Work instructions
Each line in the entries below that holds the word "gives" belongs in the answer.

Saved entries
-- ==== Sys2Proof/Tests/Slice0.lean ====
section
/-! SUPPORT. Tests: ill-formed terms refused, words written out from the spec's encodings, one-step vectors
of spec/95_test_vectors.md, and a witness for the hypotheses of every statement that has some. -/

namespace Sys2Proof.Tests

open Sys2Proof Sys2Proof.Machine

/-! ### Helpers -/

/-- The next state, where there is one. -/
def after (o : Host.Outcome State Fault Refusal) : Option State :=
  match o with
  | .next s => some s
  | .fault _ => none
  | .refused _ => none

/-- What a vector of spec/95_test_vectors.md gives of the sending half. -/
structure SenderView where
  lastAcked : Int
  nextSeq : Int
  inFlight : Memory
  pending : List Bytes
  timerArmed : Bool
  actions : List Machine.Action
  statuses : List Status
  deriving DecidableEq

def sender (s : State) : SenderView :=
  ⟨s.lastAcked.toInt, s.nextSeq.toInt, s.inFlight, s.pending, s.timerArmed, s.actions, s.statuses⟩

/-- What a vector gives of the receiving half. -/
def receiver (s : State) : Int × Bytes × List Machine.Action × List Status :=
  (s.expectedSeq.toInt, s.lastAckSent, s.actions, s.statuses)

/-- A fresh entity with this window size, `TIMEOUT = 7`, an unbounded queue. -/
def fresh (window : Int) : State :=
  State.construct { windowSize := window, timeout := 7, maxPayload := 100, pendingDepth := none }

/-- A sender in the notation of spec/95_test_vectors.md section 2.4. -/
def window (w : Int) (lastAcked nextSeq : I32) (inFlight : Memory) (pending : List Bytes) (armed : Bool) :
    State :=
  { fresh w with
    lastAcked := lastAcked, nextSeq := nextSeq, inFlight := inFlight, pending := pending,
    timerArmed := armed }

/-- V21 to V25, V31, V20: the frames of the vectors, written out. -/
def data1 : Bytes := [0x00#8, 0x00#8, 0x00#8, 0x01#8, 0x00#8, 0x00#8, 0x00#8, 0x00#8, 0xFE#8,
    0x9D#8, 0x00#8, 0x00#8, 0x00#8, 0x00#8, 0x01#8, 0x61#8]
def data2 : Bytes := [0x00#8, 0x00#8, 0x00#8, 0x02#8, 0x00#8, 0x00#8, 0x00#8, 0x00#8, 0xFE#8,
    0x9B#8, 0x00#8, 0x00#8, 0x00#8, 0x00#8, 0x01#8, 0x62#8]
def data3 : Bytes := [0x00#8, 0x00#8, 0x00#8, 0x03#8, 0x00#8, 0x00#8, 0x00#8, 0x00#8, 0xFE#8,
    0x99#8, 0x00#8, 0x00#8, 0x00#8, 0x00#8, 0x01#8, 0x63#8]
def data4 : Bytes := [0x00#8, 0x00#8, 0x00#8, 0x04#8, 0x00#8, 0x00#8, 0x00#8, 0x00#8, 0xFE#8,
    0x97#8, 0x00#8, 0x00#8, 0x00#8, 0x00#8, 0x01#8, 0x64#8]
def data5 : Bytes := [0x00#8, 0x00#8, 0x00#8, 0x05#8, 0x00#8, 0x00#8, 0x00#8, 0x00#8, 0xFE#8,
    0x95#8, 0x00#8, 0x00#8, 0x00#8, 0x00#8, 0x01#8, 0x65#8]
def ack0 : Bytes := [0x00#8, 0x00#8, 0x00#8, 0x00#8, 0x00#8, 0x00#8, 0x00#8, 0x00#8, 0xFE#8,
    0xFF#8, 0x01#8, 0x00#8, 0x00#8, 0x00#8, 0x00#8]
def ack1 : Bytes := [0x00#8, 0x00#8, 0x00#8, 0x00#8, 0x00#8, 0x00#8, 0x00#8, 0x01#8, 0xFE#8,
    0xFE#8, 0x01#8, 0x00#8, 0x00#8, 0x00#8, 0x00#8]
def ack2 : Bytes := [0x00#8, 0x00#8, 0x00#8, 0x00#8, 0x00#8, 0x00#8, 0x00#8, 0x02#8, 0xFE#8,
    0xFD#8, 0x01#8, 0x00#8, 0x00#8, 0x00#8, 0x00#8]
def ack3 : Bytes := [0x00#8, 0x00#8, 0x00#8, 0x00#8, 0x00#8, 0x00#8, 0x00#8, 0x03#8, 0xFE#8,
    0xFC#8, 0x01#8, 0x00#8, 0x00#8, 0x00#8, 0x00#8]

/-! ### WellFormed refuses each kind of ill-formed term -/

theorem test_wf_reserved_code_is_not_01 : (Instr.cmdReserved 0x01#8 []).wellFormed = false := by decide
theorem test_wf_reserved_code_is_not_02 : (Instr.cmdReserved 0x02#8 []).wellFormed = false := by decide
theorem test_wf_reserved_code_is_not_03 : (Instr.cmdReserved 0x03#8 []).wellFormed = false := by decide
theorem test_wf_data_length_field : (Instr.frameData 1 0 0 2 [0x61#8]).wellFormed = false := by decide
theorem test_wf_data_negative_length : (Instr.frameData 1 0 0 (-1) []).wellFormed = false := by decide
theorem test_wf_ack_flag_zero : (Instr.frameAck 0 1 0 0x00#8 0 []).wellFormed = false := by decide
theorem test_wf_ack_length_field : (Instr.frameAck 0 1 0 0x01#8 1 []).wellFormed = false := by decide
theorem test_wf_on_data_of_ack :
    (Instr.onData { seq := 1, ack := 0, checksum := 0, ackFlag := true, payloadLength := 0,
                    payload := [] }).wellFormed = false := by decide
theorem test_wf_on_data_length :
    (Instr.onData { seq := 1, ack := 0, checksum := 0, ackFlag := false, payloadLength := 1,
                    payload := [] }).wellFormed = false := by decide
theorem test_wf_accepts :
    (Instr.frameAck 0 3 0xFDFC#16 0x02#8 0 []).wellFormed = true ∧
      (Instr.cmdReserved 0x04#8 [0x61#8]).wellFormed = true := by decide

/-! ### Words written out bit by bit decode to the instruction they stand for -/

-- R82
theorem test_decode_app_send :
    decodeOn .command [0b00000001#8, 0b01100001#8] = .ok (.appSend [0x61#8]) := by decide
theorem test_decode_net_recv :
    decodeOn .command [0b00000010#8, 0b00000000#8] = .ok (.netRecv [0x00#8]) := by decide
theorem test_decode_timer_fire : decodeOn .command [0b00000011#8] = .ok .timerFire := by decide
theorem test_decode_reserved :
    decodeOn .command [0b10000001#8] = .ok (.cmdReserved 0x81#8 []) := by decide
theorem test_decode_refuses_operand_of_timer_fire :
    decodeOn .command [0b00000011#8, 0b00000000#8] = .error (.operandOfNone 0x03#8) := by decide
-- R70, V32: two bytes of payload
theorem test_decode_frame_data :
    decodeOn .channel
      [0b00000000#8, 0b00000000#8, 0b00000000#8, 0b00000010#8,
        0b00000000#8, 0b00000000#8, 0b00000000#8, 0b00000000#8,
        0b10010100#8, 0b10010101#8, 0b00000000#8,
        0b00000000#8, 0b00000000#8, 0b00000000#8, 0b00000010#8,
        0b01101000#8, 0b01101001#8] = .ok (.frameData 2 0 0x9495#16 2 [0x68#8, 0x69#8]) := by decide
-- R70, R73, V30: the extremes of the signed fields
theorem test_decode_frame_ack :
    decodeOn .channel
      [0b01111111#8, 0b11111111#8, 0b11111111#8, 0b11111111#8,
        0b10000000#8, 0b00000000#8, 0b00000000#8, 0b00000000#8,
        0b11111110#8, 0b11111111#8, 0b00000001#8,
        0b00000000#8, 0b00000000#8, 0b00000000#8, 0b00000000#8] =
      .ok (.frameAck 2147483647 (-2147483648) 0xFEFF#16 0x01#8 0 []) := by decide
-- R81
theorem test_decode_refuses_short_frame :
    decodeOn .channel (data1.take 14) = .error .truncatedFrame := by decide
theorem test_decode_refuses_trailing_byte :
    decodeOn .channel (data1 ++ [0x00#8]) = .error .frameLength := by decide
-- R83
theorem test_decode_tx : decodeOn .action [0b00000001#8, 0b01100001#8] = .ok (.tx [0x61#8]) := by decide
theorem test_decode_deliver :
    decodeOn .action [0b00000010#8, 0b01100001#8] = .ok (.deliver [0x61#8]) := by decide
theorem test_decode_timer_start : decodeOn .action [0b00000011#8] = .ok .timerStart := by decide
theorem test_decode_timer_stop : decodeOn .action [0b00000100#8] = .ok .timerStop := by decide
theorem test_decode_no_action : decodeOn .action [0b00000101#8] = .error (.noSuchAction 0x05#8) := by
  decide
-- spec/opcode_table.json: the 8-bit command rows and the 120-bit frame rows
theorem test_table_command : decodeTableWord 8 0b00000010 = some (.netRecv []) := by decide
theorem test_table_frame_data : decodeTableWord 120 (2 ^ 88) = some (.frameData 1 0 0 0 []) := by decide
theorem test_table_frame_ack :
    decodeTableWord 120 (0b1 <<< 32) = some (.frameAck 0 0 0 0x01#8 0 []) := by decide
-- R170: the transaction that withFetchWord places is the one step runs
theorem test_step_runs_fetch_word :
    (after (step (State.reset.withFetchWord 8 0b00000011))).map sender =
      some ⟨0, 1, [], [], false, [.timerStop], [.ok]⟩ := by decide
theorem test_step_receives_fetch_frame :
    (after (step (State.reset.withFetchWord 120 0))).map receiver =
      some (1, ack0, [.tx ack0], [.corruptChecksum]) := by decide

==

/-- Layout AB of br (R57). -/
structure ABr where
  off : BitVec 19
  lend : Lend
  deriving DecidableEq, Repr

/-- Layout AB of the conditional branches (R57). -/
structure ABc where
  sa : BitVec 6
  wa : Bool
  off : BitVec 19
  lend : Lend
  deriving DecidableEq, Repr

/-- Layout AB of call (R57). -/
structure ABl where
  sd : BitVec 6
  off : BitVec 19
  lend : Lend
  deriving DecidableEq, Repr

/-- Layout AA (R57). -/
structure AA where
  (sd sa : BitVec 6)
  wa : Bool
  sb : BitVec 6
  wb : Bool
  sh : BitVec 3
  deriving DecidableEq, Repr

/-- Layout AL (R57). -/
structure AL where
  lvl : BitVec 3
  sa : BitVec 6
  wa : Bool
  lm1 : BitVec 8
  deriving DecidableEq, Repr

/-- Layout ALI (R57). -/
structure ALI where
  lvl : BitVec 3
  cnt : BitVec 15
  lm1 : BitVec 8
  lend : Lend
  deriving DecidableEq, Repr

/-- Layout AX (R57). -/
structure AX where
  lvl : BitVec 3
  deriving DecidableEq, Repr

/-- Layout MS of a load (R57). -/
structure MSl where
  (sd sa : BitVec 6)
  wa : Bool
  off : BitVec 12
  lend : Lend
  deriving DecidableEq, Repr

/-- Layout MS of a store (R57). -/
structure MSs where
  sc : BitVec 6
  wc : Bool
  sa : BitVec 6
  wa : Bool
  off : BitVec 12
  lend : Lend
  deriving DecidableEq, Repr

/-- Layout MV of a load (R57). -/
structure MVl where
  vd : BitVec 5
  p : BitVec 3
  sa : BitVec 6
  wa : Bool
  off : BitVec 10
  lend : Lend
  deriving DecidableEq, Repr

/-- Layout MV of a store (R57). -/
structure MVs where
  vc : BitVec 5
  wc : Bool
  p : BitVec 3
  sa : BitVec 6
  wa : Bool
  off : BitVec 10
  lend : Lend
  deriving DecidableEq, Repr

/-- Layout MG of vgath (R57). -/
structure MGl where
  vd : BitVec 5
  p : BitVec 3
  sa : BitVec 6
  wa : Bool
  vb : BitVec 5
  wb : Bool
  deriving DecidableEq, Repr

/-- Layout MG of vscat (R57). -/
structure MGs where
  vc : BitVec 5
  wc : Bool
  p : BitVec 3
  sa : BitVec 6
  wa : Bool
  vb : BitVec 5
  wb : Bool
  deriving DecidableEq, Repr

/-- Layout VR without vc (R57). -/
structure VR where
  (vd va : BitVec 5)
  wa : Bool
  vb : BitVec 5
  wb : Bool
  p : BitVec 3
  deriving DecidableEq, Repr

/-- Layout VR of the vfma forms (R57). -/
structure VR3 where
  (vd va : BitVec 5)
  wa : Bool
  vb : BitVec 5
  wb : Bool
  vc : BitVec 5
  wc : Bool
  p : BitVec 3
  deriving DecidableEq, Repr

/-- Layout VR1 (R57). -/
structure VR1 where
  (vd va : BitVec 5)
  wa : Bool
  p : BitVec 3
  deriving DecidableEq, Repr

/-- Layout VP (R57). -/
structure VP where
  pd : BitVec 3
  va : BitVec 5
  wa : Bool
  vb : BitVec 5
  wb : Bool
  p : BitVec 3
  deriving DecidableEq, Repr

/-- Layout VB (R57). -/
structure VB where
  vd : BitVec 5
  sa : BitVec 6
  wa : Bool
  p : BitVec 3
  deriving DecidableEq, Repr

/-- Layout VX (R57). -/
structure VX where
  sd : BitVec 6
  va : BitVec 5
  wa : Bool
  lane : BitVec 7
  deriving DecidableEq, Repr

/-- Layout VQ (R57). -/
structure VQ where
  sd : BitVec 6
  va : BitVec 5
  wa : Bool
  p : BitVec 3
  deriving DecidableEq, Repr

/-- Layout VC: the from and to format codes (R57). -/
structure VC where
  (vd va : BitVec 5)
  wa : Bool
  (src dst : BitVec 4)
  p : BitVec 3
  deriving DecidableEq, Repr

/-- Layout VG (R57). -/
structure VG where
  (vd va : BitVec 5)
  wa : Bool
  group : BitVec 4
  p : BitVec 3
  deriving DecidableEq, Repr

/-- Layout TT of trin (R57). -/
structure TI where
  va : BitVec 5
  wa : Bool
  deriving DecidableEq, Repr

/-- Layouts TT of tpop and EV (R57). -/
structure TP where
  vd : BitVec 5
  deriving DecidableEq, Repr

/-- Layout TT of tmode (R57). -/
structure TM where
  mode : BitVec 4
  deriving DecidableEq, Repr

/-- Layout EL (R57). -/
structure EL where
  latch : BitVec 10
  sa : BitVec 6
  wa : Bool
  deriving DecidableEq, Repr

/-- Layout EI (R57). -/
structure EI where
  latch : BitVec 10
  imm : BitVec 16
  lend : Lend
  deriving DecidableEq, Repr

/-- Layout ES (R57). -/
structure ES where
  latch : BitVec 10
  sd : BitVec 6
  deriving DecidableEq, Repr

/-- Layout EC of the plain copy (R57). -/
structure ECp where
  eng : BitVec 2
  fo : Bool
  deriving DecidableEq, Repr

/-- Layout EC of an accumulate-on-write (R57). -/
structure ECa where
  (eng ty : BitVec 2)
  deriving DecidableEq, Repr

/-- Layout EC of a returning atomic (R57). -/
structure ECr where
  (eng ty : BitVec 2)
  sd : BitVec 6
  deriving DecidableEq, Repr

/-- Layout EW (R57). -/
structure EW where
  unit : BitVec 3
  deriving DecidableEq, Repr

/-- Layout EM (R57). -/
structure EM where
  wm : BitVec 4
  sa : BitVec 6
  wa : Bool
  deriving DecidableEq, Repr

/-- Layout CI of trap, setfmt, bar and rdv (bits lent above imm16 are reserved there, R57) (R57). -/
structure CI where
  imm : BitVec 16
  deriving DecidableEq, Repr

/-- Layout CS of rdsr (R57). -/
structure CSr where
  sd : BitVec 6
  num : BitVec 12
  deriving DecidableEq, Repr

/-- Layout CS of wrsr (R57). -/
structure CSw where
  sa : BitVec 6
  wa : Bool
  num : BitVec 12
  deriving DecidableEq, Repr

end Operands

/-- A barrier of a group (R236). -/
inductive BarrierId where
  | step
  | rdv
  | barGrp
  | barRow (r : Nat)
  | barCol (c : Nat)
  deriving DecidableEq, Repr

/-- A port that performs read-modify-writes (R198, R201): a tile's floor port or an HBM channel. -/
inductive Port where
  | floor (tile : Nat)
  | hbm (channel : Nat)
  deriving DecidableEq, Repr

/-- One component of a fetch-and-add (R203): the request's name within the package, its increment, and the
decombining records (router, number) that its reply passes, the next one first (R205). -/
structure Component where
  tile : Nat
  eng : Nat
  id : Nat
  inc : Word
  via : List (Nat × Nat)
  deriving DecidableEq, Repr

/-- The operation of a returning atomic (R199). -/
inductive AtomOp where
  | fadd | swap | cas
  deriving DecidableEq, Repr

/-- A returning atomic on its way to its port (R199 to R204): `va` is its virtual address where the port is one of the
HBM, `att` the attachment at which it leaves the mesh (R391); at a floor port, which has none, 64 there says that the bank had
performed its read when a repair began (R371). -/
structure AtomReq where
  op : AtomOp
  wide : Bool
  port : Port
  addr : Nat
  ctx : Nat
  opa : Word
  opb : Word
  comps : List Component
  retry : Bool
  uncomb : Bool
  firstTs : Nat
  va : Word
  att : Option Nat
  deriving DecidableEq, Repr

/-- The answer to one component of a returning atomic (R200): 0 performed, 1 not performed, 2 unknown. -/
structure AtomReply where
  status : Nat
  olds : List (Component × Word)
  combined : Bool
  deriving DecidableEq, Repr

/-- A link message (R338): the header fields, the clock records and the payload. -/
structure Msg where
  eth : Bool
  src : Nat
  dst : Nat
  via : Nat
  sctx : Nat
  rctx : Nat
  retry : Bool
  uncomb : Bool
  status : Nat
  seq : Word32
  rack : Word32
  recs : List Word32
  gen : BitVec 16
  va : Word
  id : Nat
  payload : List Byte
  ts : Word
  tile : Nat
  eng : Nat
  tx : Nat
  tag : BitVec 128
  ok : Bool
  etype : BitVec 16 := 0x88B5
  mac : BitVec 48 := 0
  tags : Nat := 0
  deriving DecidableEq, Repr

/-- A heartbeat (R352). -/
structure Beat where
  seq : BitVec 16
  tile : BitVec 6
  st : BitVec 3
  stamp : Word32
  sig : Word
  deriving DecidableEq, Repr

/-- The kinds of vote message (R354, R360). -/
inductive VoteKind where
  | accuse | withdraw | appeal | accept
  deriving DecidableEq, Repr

Reply to the task
/-- What a vector of spec/95_test_vectors.md gives of the sending half. -/
/-- What a vector gives of the receiving half. -/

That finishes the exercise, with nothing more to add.